-- ==== Sys2Proof/Laws/Encoder.lean ====
section
/-! SUPPORT. What COUNT's tally, BUILD's queue and merge loop, and PACK's bit list answer. -/

namespace Sys2Proof.Machine

/-! ### COUNT -/

theorem entry_foldl_tally (bs : List Byte) (f : Table Word) (v : Sym) :
    entry (bs.foldl (fun f b => setEntry f b (entry f b + 1)) f) v = entry f v + BitVec.ofNat 32 (bs.count v) := by
  induction bs generalizing f with
  | nil => simp
  | cons b bs ih =>
    rw [List.foldl_cons, ih, entry_setEntry, List.count_cons]
    by_cases h : v = b
    · subst h
      simp only [if_true, beq_self_eq_true]
      rw [BitVec.add_assoc]
      congr 1
      apply BitVec.eq_of_toNat_eq
      simp [Nat.add_comm]
    · rw [if_neg h, if_neg (by simpa using fun e => h e.symm), Nat.add_zero]

/-- COUNT's table: the number of occurrences of each byte. -/
theorem entry_tally (bs : List Byte) (hb : bs.length < 2 ^ 32) (v : Sym) :
    (entry (tally bs) v).toNat = bs.count v := by
  have hc : bs.count v ≤ bs.length := List.count_le_length
  rw [tally, entry_foldl_tally, entry_filled]
  simp only [BitVec.ofNat_eq_ofNat, BitVec.zero_add, BitVec.toNat_ofNat]
  exact Nat.mod_eq_of_lt (by omega)

/-- A present symbol of COUNT's table is a byte that occurs. -/
theorem entry_tally_ne_zero (bs : List Byte) (hb : bs.length < 2 ^ 32) (v : Sym) :
    entry (tally bs) v ≠ 0 ↔ v ∈ bs := by
  rw [← List.count_pos_iff, ← entry_tally bs hb v, ne_eq, BitVec.toNat_eq]
  rw [show (0 : Word).toNat = 0 from rfl]
  omega

/-! ### BUILD: the queue -/

/-- `extractMin` answers an element that no other precedes, and the others. -/
theorem extractMin_spec (e : QElem) (xs : List QElem) :
    (e :: xs).Perm ((extractMin e xs).1 :: (extractMin e xs).2) ∧
      ∀ x ∈ (extractMin e xs).2, x.before (extractMin e xs).1 = false := by
  have irrefl : ∀ x : QElem, x.before x = false := by intro x; simp [QElem.before]
  have trans : ∀ x y z : QElem, x.before y = false → y.before z = false → x.before z = false := by
    intro x y z
    simp only [QElem.before, Bool.or_eq_false_iff, Bool.and_eq_false_iff, decide_eq_false_iff_not, beq_eq_false_iff_ne]
    omega
  have asymm : ∀ x y : QElem, x.before y = true → y.before x = false := by
    intro x y
    simp only [QElem.before, Bool.or_eq_true, Bool.and_eq_true, decide_eq_true_eq, beq_iff_eq, Bool.or_eq_false_iff,
      Bool.and_eq_false_iff, decide_eq_false_iff_not, beq_eq_false_iff_ne]
    omega
  have min_le : ∀ (e : QElem) (xs : List QElem), e.before (extractMin e xs).1 = false := by
    intro e xs
    induction xs generalizing e with
    | nil => exact irrefl e
    | cons x xs ih =>
      simp only [extractMin]
      split
      · rename_i h
        exact trans _ _ _ (asymm _ _ h) (ih x)
      · exact ih e
  induction xs generalizing e with
  | nil => simp [extractMin]
  | cons x xs ih =>
    simp only [extractMin]
    split
    · rename_i h
      obtain ⟨h1, h2⟩ := ih x
      refine ⟨((h1.cons e).trans (List.Perm.swap ..)), ?_⟩
      intro y hy
      rcases List.mem_cons.1 hy with rfl | hy
      · exact trans _ _ _ (asymm _ _ h) (min_le x xs)
      · exact h2 y hy
    · rename_i h
      obtain ⟨h1, h2⟩ := ih e
      refine ⟨(List.Perm.swap ..).trans ((h1.cons x).trans (List.Perm.swap ..)), ?_⟩
      intro y hy
      rcases List.mem_cons.1 hy with rfl | hy
      · exact trans _ _ _ (by simpa using h) (min_le e xs)
      · exact h2 y hy

theorem length_extractMin (e : QElem) (xs : List QElem) : (extractMin e xs).2.length = xs.length := by
  have := (extractMin_spec e xs).1.length_eq
  simpa using this.symm

/-- Of two elements with different sequence numbers one precedes the other. -/
theorem before_total {x y : QElem} (h : x.q ≠ y.q) : x.before y = false ↔ y.before x = true := by
  simp only [QElem.before, Bool.or_eq_true, Bool.and_eq_true, decide_eq_true_eq, beq_iff_eq, Bool.or_eq_false_iff,
    Bool.and_eq_false_iff, decide_eq_false_iff_not, beq_eq_false_iff_ne]
  omega

/-- One merge: what the loop does with a queue of two or more elements. -/
theorem mergeLoop_step (fuel q : Nat) (e x : QElem) (xs : List QElem) :
    ∃ a b R, (e :: x :: xs).Perm (a :: b :: R) ∧ R.length = xs.length ∧
      (∀ y ∈ b :: R, y.before a = false) ∧ (∀ y ∈ R, y.before b = false) ∧
      mergeLoop (fuel + 1) q e (x :: xs) = mergeLoop fuel (q + 1) ⟨a.w + b.w, q, .node a.t b.t⟩ R := by
  obtain ⟨p1, m1⟩ := extractMin_spec e (x :: xs)
  have l1 := length_extractMin e (x :: xs)
  cases hR : (extractMin e (x :: xs)).2 with
  | nil => rw [hR] at l1; simp at l1
  | cons y ys =>
    obtain ⟨p2, m2⟩ := extractMin_spec y ys
    have l2 := length_extractMin y ys
    rw [hR] at p1 m1 l1
    refine ⟨(extractMin e (x :: xs)).1, (extractMin y ys).1, (extractMin y ys).2, p1.trans (p2.cons _), ?_, ?_, m2, ?_⟩
    · simp only [List.length_cons] at l1; omega
    · intro z hz; exact m1 z (p2.mem_iff.2 hz)
    · simp only [mergeLoop, hR]

/-- The merge loop's tree: full when the queued trees are, with exactly their leaves. -/
theorem mergeLoop_full (q : Nat) (e : QElem) (xs : List QElem) (h : ∀ x ∈ e :: xs, isFull x.t = true) :
    isFull (mergeLoop xs.length q e xs) = true ∧
      (leafSyms (mergeLoop xs.length q e xs)).Perm ((e :: xs).flatMap fun x => leafSyms x.t) := by
  generalize hn : xs.length = n
  induction n generalizing q e xs with
  | zero =>
    obtain rfl := List.length_eq_zero_iff.1 hn
    simp only [mergeLoop, List.flatMap_cons, List.flatMap_nil, List.append_nil]
    exact ⟨h e (by simp), .refl _⟩
  | succ n ih =>
    obtain ⟨x, xs, rfl⟩ : ∃ x ys, xs = x :: ys := by
      cases xs with
      | nil => simp at hn
      | cons x ys => exact ⟨x, ys, rfl⟩
    obtain ⟨a, b, R, hp, hl, -, -, he⟩ := mergeLoop_step n q e x xs
    have hR : ∀ y ∈ a :: b :: R, isFull y.t = true := fun y hy => h y (hp.mem_iff.2 hy)
    obtain ⟨h1, h2⟩ := ih (q + 1) ⟨a.w + b.w, q, .node a.t b.t⟩ R (by
      intro y hy
      rcases List.mem_cons.1 hy with rfl | hy
      · simp [isFull, hR a (by simp), hR b (by simp)]
      · exact hR y (by simp [hy])) (by simp at hn; omega)
    rw [he]
    refine ⟨h1, h2.trans ?_⟩
    refine List.Perm.trans ?_ (hp.flatMap_right _).symm
    simp [leafSyms]

/-- The merge loop follows the queue order, when the sequence numbers are distinct and below the next one. -/
theorem mergeLoop_merges (q : Nat) (e : QElem) (xs : List QElem) (hn : ((e :: xs).map (·.q)).Nodup)
    (hq : ∀ x ∈ e :: xs, x.q < q) : Merges (e :: xs) q (mergeLoop xs.length q e xs) := by
  generalize hl : xs.length = n
  induction n generalizing q e xs with
  | zero =>
    obtain rfl := List.length_eq_zero_iff.1 hl
    simp only [mergeLoop]
    exact .done e q
  | succ n ih =>
    obtain ⟨x, xs, rfl⟩ : ∃ x ys, xs = x :: ys := by
      cases xs with
      | nil => simp at hl
      | cons x ys => exact ⟨x, ys, rfl⟩
    obtain ⟨a, b, R, hp, hlr, ha, hb, he⟩ := mergeLoop_step n q e x xs
    have hn' : ((a :: b :: R).map (·.q)).Nodup := ((hp.map _).nodup_iff).1 hn
    have hq' : ∀ y ∈ a :: b :: R, y.q < q := fun y hy => hq y (hp.mem_iff.2 hy)
    simp only [List.map_cons, List.nodup_cons, List.mem_cons, List.mem_map, not_or, not_exists, not_and] at hn'
    obtain ⟨⟨hab, haR⟩, hbR, hRR⟩ := hn'
    rw [he]
    refine .merge _ a b R q _ hp ?_ ?_ (ih (q + 1) _ R ?_ ?_ (by simp at hl; omega))
    · intro y hy
      refine (before_total ?_).1 (ha y hy)
      rcases List.mem_cons.1 hy with rfl | hy
      · exact fun e => hab e.symm
      · exact haR y hy
    · intro y hy
      exact (before_total (hbR y hy)).1 (hb y hy)
    · simp only [List.map_cons, List.nodup_cons, List.mem_map, not_exists, not_and]
      exact ⟨fun y hy e => by have := hq' y (by simp [hy]); omega, hRR⟩
    · intro y hy
      rcases List.mem_cons.1 hy with rfl | hy
      · simp
      · have := hq' y (by simp [hy]); omega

Directions
For each line above that contains the word "trans", give the line as it is written.

Solved problem
  have trans : ∀ x y z : QElem, x.before y = false → y.before z = false → x.before z = false := by
        exact trans _ _ _ (asymm _ _ h) (ih x)
      refine ⟨((h1.cons e).trans (List.Perm.swap ..)), ?_⟩
      · exact trans _ _ _ (asymm _ _ h) (min_le x xs)
      refine ⟨(List.Perm.swap ..).trans ((h1.cons x).trans (List.Perm.swap ..)), ?_⟩
      · exact trans _ _ _ (by simpa using h) (min_le e xs)
    refine ⟨(extractMin e (x :: xs)).1, (extractMin y ys).1, (extractMin y ys).2, p1.trans (p2.cons _), ?_, ?_, m2, ?_⟩
    refine ⟨h1, h2.trans ?_⟩
    refine List.Perm.trans ?_ (hp.flatMap_right _).symm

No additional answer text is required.